Cochlear implants were first introduced in the 60’s but the reaction from scientific community was negative due to lack of experimental trials and the risk of inner ear damage to patients. I first heard about the surgery through a co-worker of mine and did some research and I felt optimistic about the surgery as it was relatively “new” to the medical community.

In 2006 I purchased a pair of hearing aid and I was very excited to try on a device that could possibly change my life as my hearing was getting progressively worse (I was first diagnosed with about a 60% hearing loss). 
The device, which was a custom mold, was cumbersome to wear and it didn’t really help me hear the everyday noises and pitches that makes me such a shy and reserved person. After about a year or so I stopped wearing them and never looked back.

A couple of years ago, I was offered a good insurance package through my workplace in which I decided to take on and the first thing I asked my H.R. representative was the cost of hearing aids and to my surprise, my insurance would cover 100% of the cost.

I made an appointment with an audiologist and after the initial test she tells me that the device she sells wouldn’t help me. All of my high pitch decibels were gone and I’m comprehending speech at a 7% level.

My doctor then recommended to see a group of doctors at Tampa General that specializes in Cochlear Implant Surgery.

I was nervous at first and after all the testings I decided to go on with the surgery.

My life after Cochlear surgery has been interesting to say the least. I get people to stare at the back of my head, where I now have an attachment that is connected through a magnet that connects to a metal plate that is inserted in the back of my head. I don’t really mind since it’s been a journey that has completely changed my life since. Do I hear at 100% like most people do? No.

But it has improved my life drastically ever since. I now hear sounds that I could never hear in the past such as smoke alarms (how annoying they are!), microwave beeps, and even my cat meowing. I could never in words try to explain exactly what I hear through my right ear (planning on having surgery on my left ear soon), but it’s like learning a new language. I still struggle at loud settings such as bars, and I still have to read peoples lips at times to fully comprehend conversations but I’m thrilled with the way they work and the impact they have in my life.

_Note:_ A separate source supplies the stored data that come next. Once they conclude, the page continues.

/-- Take an acknowledgement of every frame up to `seq` (R214). -/
def takeAck (l : Fin 64) (seq : Nat) (s : State) : State :=
  let x := s.mlk.lanes[l]
  if x.relOut.any fun r => r.seq == seq then
    let done := (x.relOut.takeWhile fun r => r.seq != seq)
    let k := ((x.relOut.take (done.length + 1)).filter fun r => r.frame.isWave).length
    let s := s.modLane l fun x => { x with relOut := x.relOut.drop (done.length + 1) }
    let s := drainRel l (s.mlk.lanes[l]).relWait s
    match s.laneEp l with
    | some e => if e.kind = 1 ∧ 0 < k then
        s.modWav fun w => { w with tblBusy := ackBusy e.number k w.tblBusy, wgBusy := ackBusy e.number k w.wgBusy } else s
    | none => s
  else s

/-- A fabric port's reliable frames up to `seq` are acknowledged, and frames that waited go out (R214, R355). -/
def portAck (seq : Nat) (n : Fin 32) (s : State) : State :=
  let p := s.xlk.ports[n]
  if p.rel.any fun r => r.seq == seq then
    let left := (p.rel.dropWhile fun r => r.seq != seq).drop 1
    drainPort n p.relWait (s.modPort n fun p => { p with rel := left, relWait := [] })
  else s

/-- ACK_FRAME (R190, R209, R214, R355). -/
def execAckFrame (t : Nat) (lane : Fin 64) (seq : Nat) (s : State) : Res := ringCmd t s fun s =>
  let s := match lanePort s lane with
    | some n => portAck seq n s
    | none => s
  let s := takeAck lane seq s
  let x := s.mlk.lanes[lane]
  match s.laneEp lane, x.st with
  | some e, .hello => if x.relNext ≠ 0 ∧ x.relOut.isEmpty then linkConfigured e lane s else s
  | some _, .config => configDone lane s
  | _, _ => s

/-! ## Time (R217) -/

/-- Whether a lane carries time exchanges: LANE_IDX 0 in SYNC or READY. -/
def carriesTime (s : State) (l : Fin 64) : Bool :=
  decide (4 ≤ (s.mlk.lanes[l]).st.rank) && (s.laneEp l).any fun e => e.lane0 == l

/-- SYNC_SEND (R217): every 125 µs. -/
def execSyncSend (t : Nat) (lane : Fin 64) (s : State) : Res := ringCmd t s fun s =>
  if carriesTime s lane then
    let n := (s.mlk.lanes[lane]).syncN
    (s.modLane lane fun x => { x with exchange := some { n := n, t1 := s.press }, syncN := (n + 1) % 2 ^ 32 }).emit
      (.mlk lane (.sync n s.press))
  else s

/-- SYNC_RESP_FRAME (R217): rtt, and SYNC_FOLLOW with A and T4. -/
def execSyncRespFrame (t : Nat) (lane : Fin 64) (n h2 h3 t4 : Nat) (s : State) : Res := ringCmd t s fun s =>
  match (s.mlk.lanes[lane]).exchange with
  | some x =>
    if x.n = n then
      let rtt := unsigned 32 (((t4 : Int) - x.t1) - ((h3 : Int) - h2))
      (s.modLane lane fun y => { y with rtt := rtt, exchange := none }).emit
        (.mlk lane (.follow n (signed 32 (s.rd Reg.mlkAsym lane).toNat) t4))
    else s
  | none => s

/-- SYNC_TIMEOUT (Table 11.6): no SYNCED within 20 ms. -/
def execSyncTimeout (t : Nat) (lane : Fin 64) (s : State) : Res := ringCmd t s fun s =>
  let x := s.mlk.lanes[lane]
  if x.st = .sync ∧ x.since + 20 * ms8 ≤ s.now then laneDown lane s else s

/-! ## What endpoints report -/

/-- The acceptance of an identity record (R207). -/
def identOk (s : State) (h : HeadRec) (r : Bytes) : Bool :=
  u8 r 0 == 0x48 && u8 r 1 == 0x49 && u8 r 2 == 1 && u32 r 60 == Config.crc32c (r.take 60) && decide (u8 r 3 ≤ 15) &&
    u16 r 4 == h.nozzles && decide (((s.planeRec h.plane).map (·.bits)).getD 1 ≤ u8 r 6) && zeros r 7 1 && zeros r 28 32

/-- The fields of an identity record that the engine uses (Table 11.5). -/
def identOf (r : Bytes) : HeadIdent :=
  { rank := u8 r 3, tRef := s16 r 20, k1 := s16 r 22, k2 := s16 r 24, tMax := s16 r 26, maxFire := u32 r 16 }

/-- IDENT_FRAME (R207): reliable, so it is acknowledged. -/
def execIdentFrame (t : Nat) (lane : Fin 64) (port : Nat) (record : Bytes) (s : State) : Res := ringCmd t s fun s =>
  match s.laneEp lane, s.str.tables with
  | some e, some tb =>
    let n := (s.mlk.lanes[lane]).upNext
    let s := (s.modLane lane fun x => { x with upNext := (x.upNext + 1) % 65536 }).emit (.mlk lane (.ack n))
    match tb.heads.find? fun h => e.kind == 1 && h.hub == e.number && h.port == port with
    | some h => if identOk s h record then s.modHead h.head fun x => { x with ident := some (identOf record) }
        else alarm .mlkIdentBad h.head s
    | none => s
  | _, _ => s

/-- Waiting slots of a hub are numbered and streamed again as its uplink set reaches READY (log entry 33). -/
def restream (tb : StructTables) (hub : Nat) (s : State) : State :=
  (s.pac.slots.filter fun x => x.st == .waiting && x.num.any fun n => n.1 == hub).foldl (fun s x =>
    let r := numberSlot hub s
    let y := { x with num := x.num.map fun n => if n.1 == hub then (hub, r.1) else n }
    let s := putSlot y r.2
    ((rowHeads tb x.plane x.row).filter fun h => h.hub == hub).foldl (fun s h => sendCourse y.wales h r.1 s) s) s

/-- An endpoint reports SYNCED: its lanes in SYNC become READY, and slot numbers start at 0 (Table 11.6). -/
def endpointReady (e : EndpointRec) (s : State) : State :=
  let before := epReady s e
  let s := e.lanesOf.foldl (fun s l => if (s.mlk.lanes[l]).st = .sync then laneTo .ready l s else s) s
  if epReady s e && !before then
    let i := Fin.ofNat 64 e.idx
    let s := when (s.mlk.eps[i]).missingRaised (diag .mlkEndpointUp e.idx 0 0 0) s
    let s := s.modEp i fun p => { p with nextSlot := 0, faults := [], missingRaised := false }
    match e.kind == 1, s.str.tables with
    | true, some tb => restream tb e.number s
    | _, _ => s
  else s

/-- The epoch side of a STATUS: a standalone device without an epoch claims next of the hub's; a device that holds one
fences a READY hub that has not accepted it (R223, R212). -/
def fenceHub (e : EndpointRec) (s : State) : State :=
  let i := Fin.ofNat 64 e.idx
  let acc := (s.mlk.eps[i]).accEpoch
  if !epReady s e || s.dummy then s
  else if s.mlk.holds then
    if acc = s.mlk.epoch ∨ (s.mlk.eps[i]).takeoverAt.isSome then s else sendTakeover e s
  else if s.fld Reg.xlkPairCfg 0 0 0 = 0 then claimEpoch (if acc = 0xFFFF then 0 else nextEpoch acc) s
  else s

/-- STATUS_FRAME (Tables 11.2, 11.6). -/
def execStatusFrame (t : Nat) (lane : Fin 64) (st : HubStatus) (s : State) : Res := ringCmd t s fun s =>
  match s.laneEp lane with
  | none => s
  | some e =>
    let s := s.modEp (Fin.ofNat 64 e.idx) fun p =>
      { p with armed := st.armed, synced := st.synced, bufFree := st.bufFree,
               accEpoch := if st.fenced then st.accEpoch else 0xFFFF }
    let s := if st.synced then endpointReady e s else s
    if e.kind = 1 then fenceHub e s else s

/-- REPORT of one slot number of a hub. -/
def reportSlot (hub num : Nat) (ok : Bool) (s : State) : State :=
  let e := s.epRec hub
  let s := (e.map EndpointRec.lanesOf).getD [] |>.foldl (fun s l =>
    s.modLane l fun x => { x with courses := x.courses.filter fun c => !(c.hub == hub && c.slot == num) }) s
  match s.pac.slots.find? fun x => x.num.contains (hub, num) && x.unconfirmed.contains hub with
  | some x => if ok then hubDone x hub (s.modEp (Fin.ofNat 64 hub) fun p =>
      { p with faults := p.faults.filter fun g => g.1 != num }) else unconfirm x hub s
  | none => s

/-- Acknowledge an uplink reliable frame of a hub on LANE_IDX 0 (R214). -/
def ackHub (hub : Nat) (s : State) : State :=
  match s.epRec hub with
  | none => s
  | some e =>
    let n := (s.mlk.lanes[e.lane0]).upNext
    (s.modLane e.lane0 fun x => { x with upNext := (x.upNext + 1) % 65536 }).emit (.mlk e.lane0 (.ack n))

/-- REPORT_FRAME (R220, R222). -/
def execReportFrame (t : Nat) (hub : Fin 48) (first count : Nat) (bitmap : BitVec 64) (s : State) : Res :=
  ringCmd t s fun s => (List.range (min count 64)).foldl (fun s i =>
    reportSlot hub ((first + i) % 2 ^ 32) (bitmap.getLsbD i) s) (ackHub hub s)

/-- SLOT_FAULT_FRAME (R222): kept until the slot is reported. -/
def execSlotFaultFrame (t : Nat) (hub : Fin 48) (slot cause : Nat) (ports : Word) (s : State) : Res := ringCmd t s fun s =>
  let s := ackHub hub s
  if s.pac.slots.any fun x => x.num.contains (hub.val, slot) && x.unconfirmed.contains hub.val then
    s.modEp (Fin.ofNat 64 hub) fun p => { p with faults := p.faults.filter (fun g => g.1 != slot) ++ [(slot, cause, ports)] }
  else s

/-- REPORT_TIMEOUT (R222): no report within REPORT_TO of BASE. -/
def execReportTimeout (t : Nat) (hub : Fin 48) (slot : Nat) (s : State) : Res := ringCmd t s fun s =>
  match s.pac.slots.find? fun x => x.num.contains (hub.val, slot) && x.unconfirmed.contains hub.val with
  | some x => if !s.dummy ∧ x.base + s.fld Reg.mlkCfg 0 25 16 * us8 ≤ s.press then unconfirm x hub s else s
  | none => s

/-! ## Delivery and retry -/

/-- Send one NAKed COURSE frame again, with its CSEQ, while its slot's BASE lies at least 2 µs ahead (R215). -/
def resendCourse (tb : StructTables) (l : Fin 64) (cseq : Nat) (s : State) : State :=
  match (s.mlk.lanes[l]).courses.find? fun c => c.cseq == cseq with
  | none => s
  | some c => match s.pac.slots.find? fun x => x.num.contains (c.hub, c.slot) with
    | none => s
    | some x =>
      if x.st ≠ .waiting ∧ x.base < s.press + 2 * us8 then s
      else match tb.heads.find? fun h => h.hub == c.hub && h.port == c.port with
        | some h => s.emit (.mlk l (.course c.slot c.port (headLevels x.wales h)))
        | none => s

Cochlear implants have boosted my confidence to be more social and have less anxiety trying new things. I also enrolled in at Suncoast Developers Guild where I’m currently trying to learn how to be a software developer. Something that I would never have the courage to do without the surgery. I still struggle in class as I don’t comprehend everything that my instructors teach. Everyday in class I learn something new and I’m proud of that and I’m also learning about myself as well.

Lastly, I think I have problems connecting with people because I don’t understand part of conversations but a few years ago I met someone wonderful in my life and she’s been a huge factor in my decision to get the surgery as she’s been there for me every step of the way. I can say that our relationship has vastly improved since and we’ll be getting married at the end of 2018.